The fair value of the Company’s term loan portions of both the former Senior Credit Facility and the Restated Credit Facility (as defined in Note C below) is estimated based on the present value of the underlying cash flows discounted using market interest rates. Under this method, the fair value of the Company’s Restated Credit Facility approximated its carrying amount as of June 30, 2012, and the fair value of the former Senior Credit Facility approximated its carrying amount as of December 31, 2011. The Company’s term loan uses other inputs that are observable and, accordingly, are classified as being valued using Level 2 inputs.
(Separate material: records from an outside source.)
-- ==== Sys2Proof/Laws/Requests.lean ====
section
/-! SUPPORT. The checks and clamps of management requests on the values they accept and on those they refuse, and
a request answered at once with its effect. -/

namespace Sys2Proof

theorem index_of {n k : Nat} (i : Fin n) (h : i.val = k) : index n k = some i := by
  subst h; simp [index]

theorem index_none {n k : Nat} (h : n ≤ k) : index n k = none := by
  simp [index, Nat.not_lt.mpr h]

end Sys2Proof

namespace Sys2Proof.Machine

theorem flagOf_none (b : Byte) (h : 2 ≤ b.toNat) : flagOf b = none := by
  unfold flagOf
  split <;> first | omega | rfl

theorem flagOf_some (b : Byte) (x : Bool) (h : b.toNat = if x then 1 else 0) : flagOf b = some x := by
  unfold flagOf
  cases x <;> simp_all

theorem clamp_eq (lo hi x : Nat) (h : lo ≤ hi) : clamp lo hi x = max lo (min hi x) := by
  unfold clamp
  split
  · omega
  · split <;> omega

theorem outside_iff (lo hi x : Nat) : outside lo hi x = true ↔ ¬(lo ≤ x ∧ x ≤ hi) := by
  simp only [outside, Bool.or_eq_true, decide_eq_true_eq]
  omega

theorem writeStatus_eq (b : Bool) (p : Prop) [Decidable p] (h : b = true ↔ ¬p) :
    writeStatus b = if p then .done else .clamped := by
  by_cases hp : p
  · have : b = false := by simpa [hp] using h
    simp [writeStatus, hp, this]
  · simp [writeStatus, hp, h.mpr hp]

/-- The answer of a request whose effect leaves MGU and the waiting lines alone, and may send frames. -/
theorem request_sends (r : Request) (s : State) (q : Part) (status : Status) (bytes : List Byte)
    (h : Quiet s.part)
    (hc : carryOut r ⟨s.part.answering r, []⟩ =
      sendReply r.code r.tag ⟨⟨{ q with mgu := (s.part.answering r).mgu }, []⟩, status, bytes⟩)
    (hm : q.mgu = s.part.mgu) (hU : q.portU.waiting = []) (hD : q.portD.waiting = [])
    (hr : q.portU.queue.length < 16) :
    request r s = .next (s.answer q r.code r.tag status bytes) := by
  rw [request_answered r s { q with mgu := (s.part.answering r).mgu } status bytes h hc rfl hU hD hr]
  simp only [State.answer]
  rw [← hm]

/-- The answer of a request whose effect leaves MGU and the two ports alone. -/
theorem request_effect (r : Request) (s : State) (q : Part) (status : Status) (bytes : List Byte)
    (h : Quiet s.part) (hr : RoomU 1 s.part)
    (hc : carryOut r ⟨s.part.answering r, []⟩ =
      sendReply r.code r.tag ⟨⟨{ q with mgu := (s.part.answering r).mgu }, []⟩, status, bytes⟩)
    (hm : q.mgu = s.part.mgu) (hU : q.portU = s.part.portU) (hD : q.portD = s.part.portD) :
    request r s = .next (s.answer q r.code r.tag status bytes) :=
  request_sends r s q status bytes h hc hm (by rw [hU]; exact h.2.2.2.2.2.1) (by rw [hD]; exact h.2.2.2.2.2.2)
    (by rw [hU]; exact hr)

end Sys2Proof.Machine
end

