-- ==== Sys2Proof/Laws/Codec.lean ====
section
/-! SUPPORT. Fields put into bytes are got back (R195), argument by argument of a request (R203). -/

namespace Sys2Proof

theorem halves_append (x : Half) : x.extractLsb' 8 8 ++ x.extractLsb' 0 8 = x := by
  apply BitVec.eq_of_toNat_eq
  have := x.isLt
  simp only [BitVec.toNat_append, BitVec.extractLsb'_toNat]
  rw [← Nat.shiftLeft_add_eq_or_of_lt (by omega)]
  simp only [Nat.shiftRight_eq_div_pow, Nat.shiftLeft_eq]
  omega

theorem quarters_append (x : Word) :
    x.extractLsb' 24 8 ++ x.extractLsb' 16 8 ++ x.extractLsb' 8 8 ++ x.extractLsb' 0 8 = x := by
  apply BitVec.eq_of_toNat_eq
  have := x.isLt
  simp only [BitVec.toNat_append, BitVec.extractLsb'_toNat]
  rw [← Nat.shiftLeft_add_eq_or_of_lt (by omega), ← Nat.shiftLeft_add_eq_or_of_lt (by omega),
    ← Nat.shiftLeft_add_eq_or_of_lt (by omega)]
  simp only [Nat.shiftRight_eq_div_pow, Nat.shiftLeft_eq]
  omega

@[simp] theorem put16_length (x : Half) : (put16 x).length = 2 := rfl

@[simp] theorem put32_length (x : Word) : (put32 x).length = 4 := rfl

@[simp] theorem get8_cons (a : Byte) (rest : List Byte) : get8 (a :: rest) = some (a, rest) := rfl

@[simp] theorem get16_put16 (x : Half) (rest : List Byte) : get16 (put16 x ++ rest) = some (x, rest) := by
  simp [get16, put16, halves_append]

@[simp] theorem get16_put16_end (x : Half) : get16 (put16 x) = some (x, []) := by
  simp [get16, put16, halves_append]

@[simp] theorem get32_put32 (x : Word) (rest : List Byte) : get32 (put32 x ++ rest) = some (x, rest) := by
  simp [get32, put32, quarters_append]

@[simp] theorem get32_put32_end (x : Word) : get32 (put32 x) = some (x, []) := by
  simp [get32, put32, quarters_append]

/-! ### The arguments of each request that carries more than one field (R203) -/

theorem getMap_args (station node cls enabled : Byte) :
    getMap (bodyArgs (.mapWrite station node cls enabled)) = some (.mapWrite station node cls enabled) := rfl

/-- A two-byte field as its bytes give it back. -/
abbrev joined16 (x : Half) : Half := x.extractLsb' 8 8 ++ x.extractLsb' 0 8

/-- A four-byte field as its bytes give it back. -/
abbrev joined32 (x : Word) : Word :=
  x.extractLsb' 24 8 ++ x.extractLsb' 16 8 ++ x.extractLsb' 8 8 ++ x.extractLsb' 0 8

theorem getClass_args (cls : Byte) (entry : ClassFields) :
    getClass (bodyArgs (.classWrite cls entry)) = some (.classWrite cls entry) := by
  have h : getClass (bodyArgs (.classWrite cls entry)) =
      some (.classWrite cls { entry with
        flow := joined16 entry.flow, lmin := joined16 entry.lmin, wmin := joined16 entry.wmin }) := rfl
  rw [h, joined16, joined16, joined16, halves_append, halves_append, halves_append]

theorem getPipe_args (percent grace : Half) (stop : Byte) :
    getPipe (bodyArgs (.pipeWrite percent grace stop)) = some (.pipeWrite percent grace stop) := by
  simp [getPipe, bodyArgs]

theorem getSlab_args (fields : SlabFields) : getSlab (bodyArgs (.slabWrite fields)) = some (.slabWrite fields) := by
  have h : getSlab (bodyArgs (.slabWrite fields)) =
      some (.slabWrite { fields with
        number := joined16 fields.number, len := joined16 fields.len, wid := joined16 fields.wid,
        parent := joined16 fields.parent, basis := joined32 fields.basis, yard := joined16 fields.yard }) := rfl
  rw [h]
  simp only [joined16, joined32, halves_append, quarters_append]

theorem getRange_args (low high : Half) (invert : Byte) :
    getRange (bodyArgs (.lockRange low high invert)) = some (.lockRange low high invert) := by
  simp [getRange, bodyArgs]

theorem getWater_args (fields : WaterFields) : getWater (bodyArgs (.waterWrite fields)) = some (.waterWrite fields) := by
  have h : getWater (bodyArgs (.waterWrite fields)) =
      some (.waterWrite { fields with
        capacity := joined32 fields.capacity, lowMark := joined32 fields.lowMark,
        hysteresis := joined32 fields.hysteresis, makeupOn := joined32 fields.makeupOn,
        makeupOff := joined32 fields.makeupOff, turbidityLimit := joined16 fields.turbidityLimit,
        dailyAllowance := joined32 fields.dailyAllowance }) := rfl
  rw [h]
  simp only [joined16, joined32, halves_append, quarters_append]

theorem getPosting_args (period : Byte) (limit : Half) :
    getPosting (bodyArgs (.postingWrite period limit)) = some (.postingWrite period limit) := by
  simp [getPosting, bodyArgs]

theorem getJobOpen_args (job : Byte) (reference : Word) :
    getJobOpen (bodyArgs (.jobOpen job reference)) = some (.jobOpen job reference) := by
  simp [getJobOpen, bodyArgs]

theorem getRates_args (water run : Word) (energy : Half) :
    getRates (bodyArgs (.ratesWrite water run energy)) = some (.ratesWrite water run energy) := by
  simp [getRates, bodyArgs]

theorem getHalf_args (f : Half → ReqBody) (x : Half) : getHalf f (put16 x) = some (f x) := by
  simp [getHalf]

/-- A request with a code that names one and arguments that decode is well formed (R14). -/
theorem decodeRequest_body (tag : Byte) (b : ReqBody) (h : decodeBody (bodyCode b).toNat (bodyArgs b) = some b) :
    decodeRequest (encodeRequest tag b) = requestOf tag b := by
  simp [decodeRequest, encodeRequest, requestOf, h]

end Sys2Proof
end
The fair value of the Convertible Notes exceeded its carrying amount by approximately 123% as of June 30, 2012 and approximately 108% as of December 31, 2011. The Convertible Notes are actively quoted instruments and, accordingly, are classified as being valued using Level 1 inputs. The fair value of the liability component of the Convertible Notes is based on the present value of its associated cash flows using a market interest rate for similar debt instruments without a conversion feature. The liability component of the Convertible Notes uses observable inputs other than quoted prices for similar liabilities in active markets and, accordingly, is classified as being valued using Level 2 inputs.
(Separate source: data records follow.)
-- ==== Sys2Proof/Tests/Slice0.lean ====
section
/-! SUPPORT. Tests: the smoke test of WellFormed, the worked examples of spec/, one-step tests of the commands, and for
every obligation with hypotheses a witness that states and operands meet them. A hypothesis that only names a value
(`x = ...`, or `∀ y, f y = ...`) is met by that value and is left out of the witness. -/

namespace Sys2Proof.Tests

-- One theorem at a time: side by side, a hundred kernel evaluations need a hundred stacks.
set_option Elab.async false

open Sys2Proof Sys2Proof.Machine

/-! ### Small states -/

/-- A part as it is after power-up but for a change. -/
def part (f : Part → Part) : Part := f State.reset.part

def state (p : Part) : State := ⟨[], p⟩

/-- Slab 5: 1000 × 500 × 20 mm, generation 0, 9000 cents. -/
def slab5 : Slab := ⟨.stock, 0, 20, 1000, 500, 0, none, 9000, 0⟩

def tank : Wbu :=
  ⟨⟨1500000, 200000, 50000, 600000, 1200000, 40, 5, 800000, 40⟩, 500000, 18, .clear, .live, .running 5000, .makeup, .closed,
    300000, 0, Vector.replicate 8 none, 7⟩

/-- A shop: station 0 is mapped to node 10 and IDLE, slab 5 is in STOCK and cuttable, job 12 is OPEN, the tank is LIVE, an
ATTENTION is outstanding, and both receivers are in the middle of a frame. -/
def shop : Part :=
  part fun p =>
    { p with
      portU := { p.portU with receiver := .receiving }
      portD := { p.portD with receiver := .receiving }
      map := p.map.set 0 ⟨10, 1, true⟩
      stc := p.stc.set 0 ⟨.idle, .cell, .empty, none⟩
      lck := { p.lck with low := 0, high := 511 }
      jau := { p.jau with jobs := p.jau.jobs.set 12 { Job.free with state := .opened } }
      stk := { p.stk with slabs := p.stk.slabs.set 5 (some slab5) }
      wbu := tank
      ntu := { p.ntu with outstanding := true } }

/-- A CUT ORDER for job 12: a piece 600 × 300 from slab 5, chain flag clear. -/
def fields : OrderFields := ⟨12, 5, 600, 300, 0, 0, 0, 9⟩

def order : Order := ⟨12, .slab 5, 600, 300, .production, false, false, 9⟩

def ticket : Ticket := (ticketOf SawClass.initial (.slab 5) slab5.stone 600 300).get (by decide)

def active : Active := ⟨⟨order, 3, .active, 0, 1, some ticket, 100, ticket.planned, none, false⟩, 7, 0, none, 0, 0⟩

/-- The shop with an order cutting at station 0, its record CUTTING. -/
def cutting (state : StationState) (stop : Option StopReason) : Part :=
  { shop with
    stc := shop.stc.set 0 ⟨state, .cell, .empty, none⟩
    stk := { shop.stk with slabs := shop.stk.slabs.set 5 (some { slab5 with state := .cutting ⟨0, 3⟩ }) }
    cpl := shop.cpl.set 0
      { Pipeline.empty with
        active := some { active with stop := stop }
        overrun := if stop = none then .running 90000 else .stopped
        stop := if stop = none then .stopped else .running 10000 } }

/-- The shop with a context of station 0. -/
def held (c : StationCtx) : Part := { shop with stc := shop.stc.set 0 c }

def frame : Frame := ⟨0, 1, 0x81, []⟩

/-- An order of slot 15 in this state, with a ticket. -/
def claimed (state : OrderState) : OrderRec := ⟨order, 15, state, 0, 1, some ticket, 0, ticket.planned, none, false⟩

/-- One order in station 0's ring, alone in its chain. -/
def ringWith (x : OrderRec) (chain : ChainState) (need : Nat) (p : Part) : Part :=
  { p with
    oqu := p.oqu.set 0 ⟨(Vector.replicate 16 none).set 15 (some { x with slot := 15 }), 0, 15, [⟨x.chain, 15, 1, chain, need⟩], 1⟩ }

/-- Slab 5 RESERVED for slot 15 of station 0. -/
def reserved (p : Part) : Part :=
  { p with stk := { p.stk with slabs := p.stk.slabs.set 5 (some { slab5 with state := .reserved ⟨0, 15⟩ }) } }

/-- The order of slot 15 on-deck at station 0, staged or not. -/
def deck (x : OrderRec) (staged : Option Byte) (p : Part) : Part :=
  { p with cpl := p.cpl.set 0 { p.cpl[0] with onDeck := some ⟨x, staged⟩ } }

/-- The follow-on behind the active order of `cutting`. -/
def behind : OrderRec := { claimed .onDeck with order := { order with source := .followOn }, pos := 2 }

/-- A part whose queue of port D is full, a frame on the wire, and one frame waiting. -/
def waitsD (w : Waiter) (p : Part) : Part :=
  { p with portD := { p.portD with queue := List.replicate 16 frame, sending := true, waiting := [⟨w, some 0⟩] } }

def waitsU (w : Waiter) (p : Part) : Part :=
  { p with portU := { p.portU with queue := List.replicate 16 frame, sending := true, waiting := [⟨w, some 0⟩] } }

/-- The part after a command, from a part with no command waiting. -/
def after (c : Instr) (p : Part) : Part :=
  match exec c (state p) with
  | .next t => t.part
  | .fault _ => p
  | .refused _ => p

/-! ### WellFormed refuses -/

theorem test_wf_badStartByte : WellFormed (.badStartByte .U 0xA6) = false := by decide
theorem test_wf_payloadLength : WellFormed (.payloadLengthAbove64 .U 64) = false := by decide
theorem test_wf_frame : WellFormed (.frameReceived .U 10 0 0x20 (List.replicate 65 0) 0 true) = false := by decide
theorem test_wf_foreign_cell : WellFormed (.foreignManage .U 1 0 []) = false := by decide
theorem test_wf_foreign_nodes : WellFormed (.foreignManage .D 64 2 []) = false := by decide
theorem test_wf_foreign_long : WellFormed (.foreignManage .D 1 2 (List.replicate 65 0)) = false := by decide
theorem test_wf_manage : WellFormed (.manageRequestReceived (List.replicate 65 0)) = false := by decide
theorem test_wf_malformed : WellFormed (.malformedRequest (List.replicate 65 0)) = false := by decide
theorem test_wf_cutOrder : WellFormed (.cutOrder 64 0 fields) = false := by decide
theorem test_wf_commands : WellFormed (.hold 10 63) = false ∧ WellFormed (.resume 64 0) = false
    ∧ WellFormed (.abort 10 63) = false ∧ WellFormed (.flush 64 0) = false := by decide
theorem test_wf_unknown : WellFormed (.unknownStationCommand 10 0 4) = false
    ∧ WellFormed (.unknownStationCommand 64 0 5) = false := by decide
theorem test_wf_panel : WellFormed (.panelClaim 0 63) = false ∧ WellFormed (.panelRelease 64 10) = false
    ∧ WellFormed (.panelStop 0 63) = false ∧ WellFormed (.panelResume 64 10) = false := by decide
theorem test_wf_reports : WellFormed (.cutPass 0 63 1 1) = false ∧ WellFormed (.cutDone 64 10 1 0 0) = false
    ∧ WellFormed (.usage 0 63 0 0 0) = false ∧ WellFormed (.waterSample 64 40 0 0 0) = false := by decide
The estimated fair value of total contingent consideration relating to prior BioMedical and Distribution & Storage segment acquisitions as of June 30, 2012 and December 31, 2011 was $3,202 and $7,067, respectively, and was valued using a discounted cash flow approach, which includes assumptions for the probabilities of achieving gross sales or gross profit targets and the discount rate applied to the projected payments. The decrease in fair value of total contingent consideration for the three months ended June 30, 2012 was $4,382 which included a net gain of $4,550 and a net loss of $168 related to prior BioMedical and Distribution & Storage acquisitions, respectively. The decrease in fair value of total contingent consideration for the six months ended June 30, 2012 was $3,865 which included a net gain of $4,309 and a net loss of $444 related to prior BioMedical and Distribution & Storage acquisitions, respectively. The majority of the decrease in fair value was caused by an adjustment to a contingent consideration obligation related to a prior BioMedical segment acquisition; as a result of higher forecasted costs and project delays of certain BioMedical projects as noted in the Goodwill and Other Intangible Assets paragraph in Note A above, the Company determined that it would no longer meet the forecasted gross profit target required to satisfy its contingent consideration obligation. Therefore, the contingent consideration obligation was adjusted to zero. The changes in fair value were recorded as selling, general and administrative expenses in the condensed consolidated statements of income and comprehensive income. Based on achieving gross sales targets, the remaining maximum potential payouts related to prior BioMedical and Distribution & Storage segment acquisitions are $3,000 and $1,300, respectively. The valuation of contingent consideration is classified utilizing Level 3 inputs with reasonably available assumptions consistent with those made by other market participants.